● REQUIRED ACTION: Locate every line in the material below that has the word "operations". Copy each of those lines.

..........

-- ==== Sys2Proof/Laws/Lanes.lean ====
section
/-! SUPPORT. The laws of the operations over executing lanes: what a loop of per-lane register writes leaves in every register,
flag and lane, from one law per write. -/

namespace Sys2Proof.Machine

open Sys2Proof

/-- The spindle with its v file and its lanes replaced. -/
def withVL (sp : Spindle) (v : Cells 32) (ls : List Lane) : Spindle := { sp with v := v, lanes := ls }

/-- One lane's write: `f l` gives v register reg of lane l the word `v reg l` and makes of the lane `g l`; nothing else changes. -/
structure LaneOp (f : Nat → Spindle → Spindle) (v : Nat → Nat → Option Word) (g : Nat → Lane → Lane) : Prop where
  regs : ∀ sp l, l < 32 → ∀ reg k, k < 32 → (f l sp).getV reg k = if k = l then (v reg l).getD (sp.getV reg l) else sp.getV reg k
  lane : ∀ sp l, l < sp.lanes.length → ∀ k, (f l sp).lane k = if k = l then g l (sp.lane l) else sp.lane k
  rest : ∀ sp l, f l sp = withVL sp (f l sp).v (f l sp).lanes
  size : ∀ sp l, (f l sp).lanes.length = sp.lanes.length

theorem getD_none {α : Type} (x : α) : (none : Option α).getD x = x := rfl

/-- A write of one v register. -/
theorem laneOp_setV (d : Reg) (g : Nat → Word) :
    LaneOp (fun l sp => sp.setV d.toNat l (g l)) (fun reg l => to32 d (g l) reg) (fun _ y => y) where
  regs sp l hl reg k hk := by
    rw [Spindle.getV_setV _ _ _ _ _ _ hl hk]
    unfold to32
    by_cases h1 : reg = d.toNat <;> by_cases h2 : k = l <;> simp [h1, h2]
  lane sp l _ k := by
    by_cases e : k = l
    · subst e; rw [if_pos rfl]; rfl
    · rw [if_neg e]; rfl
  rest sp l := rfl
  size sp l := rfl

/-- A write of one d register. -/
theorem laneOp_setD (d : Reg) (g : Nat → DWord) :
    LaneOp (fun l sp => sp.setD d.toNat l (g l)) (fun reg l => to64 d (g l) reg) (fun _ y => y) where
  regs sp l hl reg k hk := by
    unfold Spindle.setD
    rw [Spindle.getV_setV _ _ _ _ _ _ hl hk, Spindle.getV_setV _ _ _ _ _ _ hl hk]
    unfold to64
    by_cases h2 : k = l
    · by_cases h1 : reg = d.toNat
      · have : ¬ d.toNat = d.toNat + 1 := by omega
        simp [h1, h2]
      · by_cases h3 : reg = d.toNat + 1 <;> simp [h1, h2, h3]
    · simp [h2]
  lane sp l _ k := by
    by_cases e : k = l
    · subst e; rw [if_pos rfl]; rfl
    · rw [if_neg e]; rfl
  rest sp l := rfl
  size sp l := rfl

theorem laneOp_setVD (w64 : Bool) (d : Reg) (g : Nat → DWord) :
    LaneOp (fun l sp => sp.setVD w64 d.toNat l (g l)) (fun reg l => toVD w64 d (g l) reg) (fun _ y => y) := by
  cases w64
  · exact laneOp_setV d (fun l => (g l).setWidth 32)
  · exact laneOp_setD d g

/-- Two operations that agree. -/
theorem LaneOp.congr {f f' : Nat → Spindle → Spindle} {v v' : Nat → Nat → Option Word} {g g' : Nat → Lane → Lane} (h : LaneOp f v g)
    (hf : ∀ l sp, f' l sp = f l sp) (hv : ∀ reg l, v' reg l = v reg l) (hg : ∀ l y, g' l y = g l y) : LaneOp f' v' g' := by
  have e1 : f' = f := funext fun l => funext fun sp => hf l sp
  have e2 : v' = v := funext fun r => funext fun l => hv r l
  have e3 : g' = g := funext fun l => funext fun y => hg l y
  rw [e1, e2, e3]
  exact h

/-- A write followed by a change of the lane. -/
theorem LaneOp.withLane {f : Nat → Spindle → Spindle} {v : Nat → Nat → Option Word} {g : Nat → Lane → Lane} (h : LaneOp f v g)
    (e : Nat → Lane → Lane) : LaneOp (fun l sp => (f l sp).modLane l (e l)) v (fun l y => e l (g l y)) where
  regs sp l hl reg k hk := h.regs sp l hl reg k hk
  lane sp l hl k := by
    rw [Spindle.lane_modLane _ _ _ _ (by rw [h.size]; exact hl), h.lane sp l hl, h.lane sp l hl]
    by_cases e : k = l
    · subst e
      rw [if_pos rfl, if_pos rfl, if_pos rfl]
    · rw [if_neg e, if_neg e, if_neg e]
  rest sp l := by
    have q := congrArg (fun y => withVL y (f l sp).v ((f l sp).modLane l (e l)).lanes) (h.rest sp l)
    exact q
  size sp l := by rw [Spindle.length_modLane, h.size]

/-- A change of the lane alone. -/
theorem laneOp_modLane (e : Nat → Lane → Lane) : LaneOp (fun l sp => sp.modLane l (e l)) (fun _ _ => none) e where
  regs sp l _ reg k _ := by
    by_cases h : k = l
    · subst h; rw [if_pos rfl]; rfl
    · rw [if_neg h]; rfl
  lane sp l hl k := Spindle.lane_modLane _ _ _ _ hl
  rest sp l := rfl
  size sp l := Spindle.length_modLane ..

..........

● EXERCISE ANSWER:
/-! SUPPORT. The laws of the operations over executing lanes: what a loop of per-lane register writes leaves in every register,
/-- Two operations that agree. -/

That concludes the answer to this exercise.